[Your objective] In the records that follow, the lines from the one containing "-- ==== Sys2Proof/Laws/State.lean" to the one containing "theorem State.setBus_bus_other (s", inclusive, are to be given again exactly.

[Data shown]
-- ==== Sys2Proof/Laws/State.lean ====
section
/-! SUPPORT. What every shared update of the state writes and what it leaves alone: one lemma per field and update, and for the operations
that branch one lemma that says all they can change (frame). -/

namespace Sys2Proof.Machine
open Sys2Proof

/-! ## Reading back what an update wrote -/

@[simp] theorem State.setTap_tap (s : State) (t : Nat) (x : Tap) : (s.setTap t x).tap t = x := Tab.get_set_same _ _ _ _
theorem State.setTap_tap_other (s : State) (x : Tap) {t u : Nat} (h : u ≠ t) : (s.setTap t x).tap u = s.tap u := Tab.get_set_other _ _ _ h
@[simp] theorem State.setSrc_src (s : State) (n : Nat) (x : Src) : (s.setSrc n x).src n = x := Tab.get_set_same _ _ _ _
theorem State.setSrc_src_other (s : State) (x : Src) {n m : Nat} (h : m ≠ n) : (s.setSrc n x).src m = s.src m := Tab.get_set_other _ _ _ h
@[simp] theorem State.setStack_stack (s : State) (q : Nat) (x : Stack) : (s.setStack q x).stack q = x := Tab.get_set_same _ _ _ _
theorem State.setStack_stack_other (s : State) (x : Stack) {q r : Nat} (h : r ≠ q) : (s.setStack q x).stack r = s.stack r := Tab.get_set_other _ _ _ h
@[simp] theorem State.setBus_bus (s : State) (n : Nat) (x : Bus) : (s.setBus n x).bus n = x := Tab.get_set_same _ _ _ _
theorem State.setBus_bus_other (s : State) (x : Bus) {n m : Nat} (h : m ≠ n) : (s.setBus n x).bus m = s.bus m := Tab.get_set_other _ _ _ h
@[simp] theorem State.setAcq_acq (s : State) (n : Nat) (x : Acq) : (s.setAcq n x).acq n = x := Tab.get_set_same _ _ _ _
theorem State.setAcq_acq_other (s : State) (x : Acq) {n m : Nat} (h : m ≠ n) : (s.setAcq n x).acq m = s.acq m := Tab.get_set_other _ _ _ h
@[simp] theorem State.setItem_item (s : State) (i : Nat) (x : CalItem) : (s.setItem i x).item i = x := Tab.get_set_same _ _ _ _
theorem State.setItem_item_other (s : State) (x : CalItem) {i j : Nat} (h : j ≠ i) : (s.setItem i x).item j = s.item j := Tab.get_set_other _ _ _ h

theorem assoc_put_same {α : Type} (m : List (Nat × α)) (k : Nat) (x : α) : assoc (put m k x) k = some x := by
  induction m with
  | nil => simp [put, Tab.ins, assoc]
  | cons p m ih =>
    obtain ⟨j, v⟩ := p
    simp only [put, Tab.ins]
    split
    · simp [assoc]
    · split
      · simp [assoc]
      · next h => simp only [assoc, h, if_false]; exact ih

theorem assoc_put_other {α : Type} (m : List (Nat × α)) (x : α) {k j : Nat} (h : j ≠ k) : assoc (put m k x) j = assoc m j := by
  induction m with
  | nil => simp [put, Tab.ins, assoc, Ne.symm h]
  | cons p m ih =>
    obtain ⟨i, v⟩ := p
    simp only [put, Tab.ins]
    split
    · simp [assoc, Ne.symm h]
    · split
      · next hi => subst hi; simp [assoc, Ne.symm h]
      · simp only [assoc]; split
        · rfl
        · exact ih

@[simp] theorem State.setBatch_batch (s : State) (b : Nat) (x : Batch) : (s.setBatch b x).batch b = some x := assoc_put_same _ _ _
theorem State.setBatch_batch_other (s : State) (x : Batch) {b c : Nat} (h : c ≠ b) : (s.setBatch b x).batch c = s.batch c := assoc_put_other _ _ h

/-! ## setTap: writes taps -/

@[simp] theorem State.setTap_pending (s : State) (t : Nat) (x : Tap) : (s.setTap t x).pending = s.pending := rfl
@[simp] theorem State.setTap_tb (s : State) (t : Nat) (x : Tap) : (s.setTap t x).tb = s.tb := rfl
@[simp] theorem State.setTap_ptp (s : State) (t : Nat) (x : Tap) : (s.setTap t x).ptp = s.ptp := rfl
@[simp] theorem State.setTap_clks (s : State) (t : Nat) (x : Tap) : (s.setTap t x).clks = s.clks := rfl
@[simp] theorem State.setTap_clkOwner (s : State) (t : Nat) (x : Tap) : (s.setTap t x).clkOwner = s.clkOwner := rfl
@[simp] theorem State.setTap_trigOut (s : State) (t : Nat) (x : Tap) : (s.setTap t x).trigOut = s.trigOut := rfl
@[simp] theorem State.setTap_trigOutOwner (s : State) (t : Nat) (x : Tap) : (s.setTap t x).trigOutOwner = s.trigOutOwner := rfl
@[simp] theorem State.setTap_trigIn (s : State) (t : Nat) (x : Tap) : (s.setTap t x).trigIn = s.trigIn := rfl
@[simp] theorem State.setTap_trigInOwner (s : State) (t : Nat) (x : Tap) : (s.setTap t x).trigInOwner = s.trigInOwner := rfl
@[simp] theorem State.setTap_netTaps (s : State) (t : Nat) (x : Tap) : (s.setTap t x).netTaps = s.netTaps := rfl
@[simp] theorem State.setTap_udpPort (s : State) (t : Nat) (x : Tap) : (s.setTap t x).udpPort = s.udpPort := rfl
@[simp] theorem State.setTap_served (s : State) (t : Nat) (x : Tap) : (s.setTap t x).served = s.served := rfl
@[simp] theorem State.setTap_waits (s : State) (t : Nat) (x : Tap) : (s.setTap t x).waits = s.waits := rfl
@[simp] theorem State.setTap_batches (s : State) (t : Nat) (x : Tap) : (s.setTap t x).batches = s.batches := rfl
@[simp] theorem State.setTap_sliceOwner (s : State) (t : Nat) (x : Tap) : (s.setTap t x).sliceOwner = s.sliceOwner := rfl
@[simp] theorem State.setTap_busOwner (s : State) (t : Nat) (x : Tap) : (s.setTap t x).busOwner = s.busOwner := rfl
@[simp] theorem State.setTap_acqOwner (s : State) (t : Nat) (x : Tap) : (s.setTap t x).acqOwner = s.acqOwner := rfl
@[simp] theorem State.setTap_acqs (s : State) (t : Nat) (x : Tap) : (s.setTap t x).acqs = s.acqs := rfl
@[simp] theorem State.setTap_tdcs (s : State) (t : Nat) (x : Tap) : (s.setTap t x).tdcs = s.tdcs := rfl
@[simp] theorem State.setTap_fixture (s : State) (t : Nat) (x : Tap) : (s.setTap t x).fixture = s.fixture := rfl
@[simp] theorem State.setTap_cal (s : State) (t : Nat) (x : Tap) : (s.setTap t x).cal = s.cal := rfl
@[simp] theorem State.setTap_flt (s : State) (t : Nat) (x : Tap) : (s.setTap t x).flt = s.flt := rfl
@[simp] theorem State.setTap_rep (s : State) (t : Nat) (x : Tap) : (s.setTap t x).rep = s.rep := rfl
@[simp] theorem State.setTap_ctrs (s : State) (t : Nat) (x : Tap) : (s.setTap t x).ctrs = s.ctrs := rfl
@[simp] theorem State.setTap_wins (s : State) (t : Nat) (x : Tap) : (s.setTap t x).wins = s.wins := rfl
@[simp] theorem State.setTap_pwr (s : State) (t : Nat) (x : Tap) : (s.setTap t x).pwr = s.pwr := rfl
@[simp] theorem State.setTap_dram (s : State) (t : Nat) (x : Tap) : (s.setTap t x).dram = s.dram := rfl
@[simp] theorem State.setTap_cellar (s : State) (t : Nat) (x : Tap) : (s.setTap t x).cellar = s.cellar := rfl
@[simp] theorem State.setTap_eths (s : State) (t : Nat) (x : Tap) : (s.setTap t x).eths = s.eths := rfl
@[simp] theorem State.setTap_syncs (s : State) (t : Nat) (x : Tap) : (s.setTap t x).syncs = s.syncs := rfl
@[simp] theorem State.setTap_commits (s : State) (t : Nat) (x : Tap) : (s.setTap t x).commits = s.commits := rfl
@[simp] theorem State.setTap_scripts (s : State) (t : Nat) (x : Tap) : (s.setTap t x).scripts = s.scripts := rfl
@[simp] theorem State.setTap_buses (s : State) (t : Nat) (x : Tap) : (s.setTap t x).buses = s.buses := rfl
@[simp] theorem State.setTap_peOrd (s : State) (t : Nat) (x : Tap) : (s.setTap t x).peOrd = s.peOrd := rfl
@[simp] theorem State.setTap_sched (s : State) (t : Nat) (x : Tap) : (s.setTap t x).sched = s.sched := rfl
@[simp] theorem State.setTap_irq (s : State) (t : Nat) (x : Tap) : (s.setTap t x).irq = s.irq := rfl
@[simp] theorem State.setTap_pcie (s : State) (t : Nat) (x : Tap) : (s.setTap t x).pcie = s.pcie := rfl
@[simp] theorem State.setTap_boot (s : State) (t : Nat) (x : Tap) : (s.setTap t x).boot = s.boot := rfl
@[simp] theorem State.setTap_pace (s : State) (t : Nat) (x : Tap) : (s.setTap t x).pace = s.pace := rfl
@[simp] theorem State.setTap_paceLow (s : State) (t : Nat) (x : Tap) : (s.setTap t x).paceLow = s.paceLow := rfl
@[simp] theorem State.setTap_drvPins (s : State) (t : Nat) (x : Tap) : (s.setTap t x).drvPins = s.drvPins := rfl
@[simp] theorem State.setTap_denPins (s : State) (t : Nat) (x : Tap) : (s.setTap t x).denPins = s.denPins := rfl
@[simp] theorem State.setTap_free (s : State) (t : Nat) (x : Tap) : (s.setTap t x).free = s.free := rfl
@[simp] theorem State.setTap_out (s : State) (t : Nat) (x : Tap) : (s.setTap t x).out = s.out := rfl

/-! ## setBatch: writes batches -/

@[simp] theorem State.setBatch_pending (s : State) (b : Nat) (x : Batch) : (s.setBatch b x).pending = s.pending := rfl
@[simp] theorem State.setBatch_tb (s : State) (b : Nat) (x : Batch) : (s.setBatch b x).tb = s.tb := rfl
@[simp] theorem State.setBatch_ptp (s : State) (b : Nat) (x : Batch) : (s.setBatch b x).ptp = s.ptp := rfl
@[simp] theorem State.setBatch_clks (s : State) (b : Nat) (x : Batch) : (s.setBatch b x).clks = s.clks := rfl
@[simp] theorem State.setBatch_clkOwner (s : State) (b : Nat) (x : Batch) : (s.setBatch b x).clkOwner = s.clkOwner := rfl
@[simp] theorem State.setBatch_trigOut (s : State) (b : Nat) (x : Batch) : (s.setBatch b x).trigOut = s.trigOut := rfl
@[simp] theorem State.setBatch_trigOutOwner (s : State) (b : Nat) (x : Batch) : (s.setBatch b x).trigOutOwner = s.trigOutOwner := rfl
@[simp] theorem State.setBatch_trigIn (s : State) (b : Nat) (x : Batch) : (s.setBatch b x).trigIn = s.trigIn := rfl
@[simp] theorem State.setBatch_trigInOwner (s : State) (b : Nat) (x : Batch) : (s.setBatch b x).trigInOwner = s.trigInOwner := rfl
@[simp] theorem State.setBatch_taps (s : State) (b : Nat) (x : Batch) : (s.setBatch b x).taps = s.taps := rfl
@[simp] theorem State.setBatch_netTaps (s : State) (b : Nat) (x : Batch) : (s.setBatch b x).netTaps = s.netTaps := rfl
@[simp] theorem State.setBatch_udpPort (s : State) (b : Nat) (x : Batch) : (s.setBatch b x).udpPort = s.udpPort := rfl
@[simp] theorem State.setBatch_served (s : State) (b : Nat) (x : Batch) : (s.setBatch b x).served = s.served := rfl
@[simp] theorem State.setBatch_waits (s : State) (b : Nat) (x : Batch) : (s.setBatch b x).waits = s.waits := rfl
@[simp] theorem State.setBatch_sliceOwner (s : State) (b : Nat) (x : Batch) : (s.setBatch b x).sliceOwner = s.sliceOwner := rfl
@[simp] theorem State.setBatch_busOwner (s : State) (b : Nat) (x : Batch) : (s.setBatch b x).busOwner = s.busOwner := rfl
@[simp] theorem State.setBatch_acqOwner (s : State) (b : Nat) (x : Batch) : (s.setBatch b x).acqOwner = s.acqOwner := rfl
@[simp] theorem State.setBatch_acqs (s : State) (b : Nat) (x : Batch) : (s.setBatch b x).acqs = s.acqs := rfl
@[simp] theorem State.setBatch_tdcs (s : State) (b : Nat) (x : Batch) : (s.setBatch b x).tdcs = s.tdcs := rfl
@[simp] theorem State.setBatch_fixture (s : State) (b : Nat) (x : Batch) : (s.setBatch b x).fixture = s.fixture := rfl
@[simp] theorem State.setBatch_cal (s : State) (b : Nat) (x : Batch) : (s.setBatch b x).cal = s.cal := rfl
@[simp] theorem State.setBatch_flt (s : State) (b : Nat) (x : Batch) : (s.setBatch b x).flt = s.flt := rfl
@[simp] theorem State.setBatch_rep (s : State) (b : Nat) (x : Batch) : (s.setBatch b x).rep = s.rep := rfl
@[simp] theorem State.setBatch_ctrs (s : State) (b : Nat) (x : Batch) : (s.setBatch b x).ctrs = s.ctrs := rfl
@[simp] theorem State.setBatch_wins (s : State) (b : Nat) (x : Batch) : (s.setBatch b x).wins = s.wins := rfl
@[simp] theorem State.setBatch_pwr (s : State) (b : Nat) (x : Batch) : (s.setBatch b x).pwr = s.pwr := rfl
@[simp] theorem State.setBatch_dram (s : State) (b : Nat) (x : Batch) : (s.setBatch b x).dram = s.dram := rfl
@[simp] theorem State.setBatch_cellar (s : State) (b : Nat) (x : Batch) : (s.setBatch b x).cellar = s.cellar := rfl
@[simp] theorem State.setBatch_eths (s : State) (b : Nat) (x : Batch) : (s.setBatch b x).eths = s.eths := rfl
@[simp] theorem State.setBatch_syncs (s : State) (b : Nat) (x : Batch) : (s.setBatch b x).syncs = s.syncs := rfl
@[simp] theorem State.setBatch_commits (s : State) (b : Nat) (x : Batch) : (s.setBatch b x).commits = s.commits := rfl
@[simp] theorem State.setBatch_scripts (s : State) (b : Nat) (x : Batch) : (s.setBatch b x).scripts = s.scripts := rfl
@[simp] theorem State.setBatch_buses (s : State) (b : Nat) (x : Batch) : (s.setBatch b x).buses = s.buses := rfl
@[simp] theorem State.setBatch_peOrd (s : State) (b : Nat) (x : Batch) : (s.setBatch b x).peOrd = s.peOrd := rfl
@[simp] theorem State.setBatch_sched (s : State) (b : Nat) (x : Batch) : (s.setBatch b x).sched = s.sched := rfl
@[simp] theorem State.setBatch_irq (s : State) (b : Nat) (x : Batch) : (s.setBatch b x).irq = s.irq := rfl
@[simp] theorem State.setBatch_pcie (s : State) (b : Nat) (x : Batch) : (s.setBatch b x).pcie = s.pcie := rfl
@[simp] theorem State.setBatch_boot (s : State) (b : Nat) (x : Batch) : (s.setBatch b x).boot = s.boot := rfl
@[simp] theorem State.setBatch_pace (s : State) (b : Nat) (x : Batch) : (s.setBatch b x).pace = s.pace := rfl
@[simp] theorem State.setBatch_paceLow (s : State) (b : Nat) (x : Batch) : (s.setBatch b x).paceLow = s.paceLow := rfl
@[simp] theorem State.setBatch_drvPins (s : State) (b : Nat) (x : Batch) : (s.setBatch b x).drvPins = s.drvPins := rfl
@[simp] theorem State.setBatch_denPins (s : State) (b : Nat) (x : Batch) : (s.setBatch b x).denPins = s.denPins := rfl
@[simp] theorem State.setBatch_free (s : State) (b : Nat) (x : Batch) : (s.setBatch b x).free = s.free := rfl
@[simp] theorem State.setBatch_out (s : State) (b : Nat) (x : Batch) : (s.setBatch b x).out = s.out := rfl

==

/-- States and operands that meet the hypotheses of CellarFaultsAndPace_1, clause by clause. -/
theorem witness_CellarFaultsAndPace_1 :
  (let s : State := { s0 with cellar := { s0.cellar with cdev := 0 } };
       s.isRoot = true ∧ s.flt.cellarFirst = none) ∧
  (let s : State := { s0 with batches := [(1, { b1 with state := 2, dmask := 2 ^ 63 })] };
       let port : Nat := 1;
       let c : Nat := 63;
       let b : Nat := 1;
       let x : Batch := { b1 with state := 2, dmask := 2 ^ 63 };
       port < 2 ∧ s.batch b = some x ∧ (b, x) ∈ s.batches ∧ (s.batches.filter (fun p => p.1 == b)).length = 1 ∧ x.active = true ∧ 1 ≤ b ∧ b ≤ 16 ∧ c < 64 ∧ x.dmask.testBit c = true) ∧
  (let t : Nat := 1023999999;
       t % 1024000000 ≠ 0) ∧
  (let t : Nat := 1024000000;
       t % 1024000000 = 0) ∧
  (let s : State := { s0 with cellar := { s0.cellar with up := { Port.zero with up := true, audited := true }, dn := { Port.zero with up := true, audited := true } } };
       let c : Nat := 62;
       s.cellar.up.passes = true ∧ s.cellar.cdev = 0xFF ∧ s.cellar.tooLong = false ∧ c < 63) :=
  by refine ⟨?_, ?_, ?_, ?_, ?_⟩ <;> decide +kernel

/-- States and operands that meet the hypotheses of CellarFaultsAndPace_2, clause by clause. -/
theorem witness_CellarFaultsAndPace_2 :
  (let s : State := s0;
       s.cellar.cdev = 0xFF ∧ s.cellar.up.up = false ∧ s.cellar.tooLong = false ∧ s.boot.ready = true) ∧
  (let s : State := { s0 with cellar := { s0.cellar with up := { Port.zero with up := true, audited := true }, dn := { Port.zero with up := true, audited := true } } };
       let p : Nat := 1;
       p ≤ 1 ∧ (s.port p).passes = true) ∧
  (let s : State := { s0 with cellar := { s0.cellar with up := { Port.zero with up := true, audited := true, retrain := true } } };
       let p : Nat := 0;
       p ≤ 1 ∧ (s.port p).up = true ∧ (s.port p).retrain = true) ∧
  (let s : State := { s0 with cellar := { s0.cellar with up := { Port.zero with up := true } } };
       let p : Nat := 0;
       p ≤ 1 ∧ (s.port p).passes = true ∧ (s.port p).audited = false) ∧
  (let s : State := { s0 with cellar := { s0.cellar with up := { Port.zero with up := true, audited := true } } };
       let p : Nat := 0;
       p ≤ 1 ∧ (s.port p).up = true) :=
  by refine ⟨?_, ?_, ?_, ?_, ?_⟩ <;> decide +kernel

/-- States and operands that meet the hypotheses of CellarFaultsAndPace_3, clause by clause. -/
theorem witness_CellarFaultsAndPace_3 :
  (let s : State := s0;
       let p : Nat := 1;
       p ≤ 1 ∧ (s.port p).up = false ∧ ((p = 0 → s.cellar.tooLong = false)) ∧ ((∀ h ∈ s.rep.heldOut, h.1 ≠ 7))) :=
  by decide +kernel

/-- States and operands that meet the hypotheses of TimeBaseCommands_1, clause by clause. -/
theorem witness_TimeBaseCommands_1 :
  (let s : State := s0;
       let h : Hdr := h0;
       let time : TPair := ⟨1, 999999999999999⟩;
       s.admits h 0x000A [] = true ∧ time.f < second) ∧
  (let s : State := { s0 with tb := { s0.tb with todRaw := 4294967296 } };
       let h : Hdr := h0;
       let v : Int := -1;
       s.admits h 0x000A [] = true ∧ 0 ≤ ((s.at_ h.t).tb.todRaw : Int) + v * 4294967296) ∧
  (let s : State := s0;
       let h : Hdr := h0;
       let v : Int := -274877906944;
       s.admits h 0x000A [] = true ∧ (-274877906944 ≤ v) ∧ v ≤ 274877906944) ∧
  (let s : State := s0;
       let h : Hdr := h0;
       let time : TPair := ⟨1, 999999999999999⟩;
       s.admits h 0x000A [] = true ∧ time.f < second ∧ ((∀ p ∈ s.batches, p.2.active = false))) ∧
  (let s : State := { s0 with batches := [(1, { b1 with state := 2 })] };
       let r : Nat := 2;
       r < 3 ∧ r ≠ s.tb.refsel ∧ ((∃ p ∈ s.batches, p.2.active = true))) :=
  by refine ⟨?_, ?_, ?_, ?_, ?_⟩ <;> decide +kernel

[Written reply]
-- ==== Sys2Proof/Laws/State.lean ====
section
/-! SUPPORT. What every shared update of the state writes and what it leaves alone: one lemma per field and update, and for the operations
that branch one lemma that says all they can change (frame). -/

namespace Sys2Proof.Machine
open Sys2Proof

/-! ## Reading back what an update wrote -/

@[simp] theorem State.setTap_tap (s : State) (t : Nat) (x : Tap) : (s.setTap t x).tap t = x := Tab.get_set_same _ _ _ _
theorem State.setTap_tap_other (s : State) (x : Tap) {t u : Nat} (h : u ≠ t) : (s.setTap t x).tap u = s.tap u := Tab.get_set_other _ _ _ h
@[simp] theorem State.setSrc_src (s : State) (n : Nat) (x : Src) : (s.setSrc n x).src n = x := Tab.get_set_same _ _ _ _
theorem State.setSrc_src_other (s : State) (x : Src) {n m : Nat} (h : m ≠ n) : (s.setSrc n x).src m = s.src m := Tab.get_set_other _ _ _ h
@[simp] theorem State.setStack_stack (s : State) (q : Nat) (x : Stack) : (s.setStack q x).stack q = x := Tab.get_set_same _ _ _ _
theorem State.setStack_stack_other (s : State) (x : Stack) {q r : Nat} (h : r ≠ q) : (s.setStack q x).stack r = s.stack r := Tab.get_set_other _ _ _ h
@[simp] theorem State.setBus_bus (s : State) (n : Nat) (x : Bus) : (s.setBus n x).bus n = x := Tab.get_set_same _ _ _ _
theorem State.setBus_bus_other (s : State) (x : Bus) {n m : Nat} (h : m ≠ n) : (s.setBus n x).bus m = s.bus m := Tab.get_set_other _ _ _ h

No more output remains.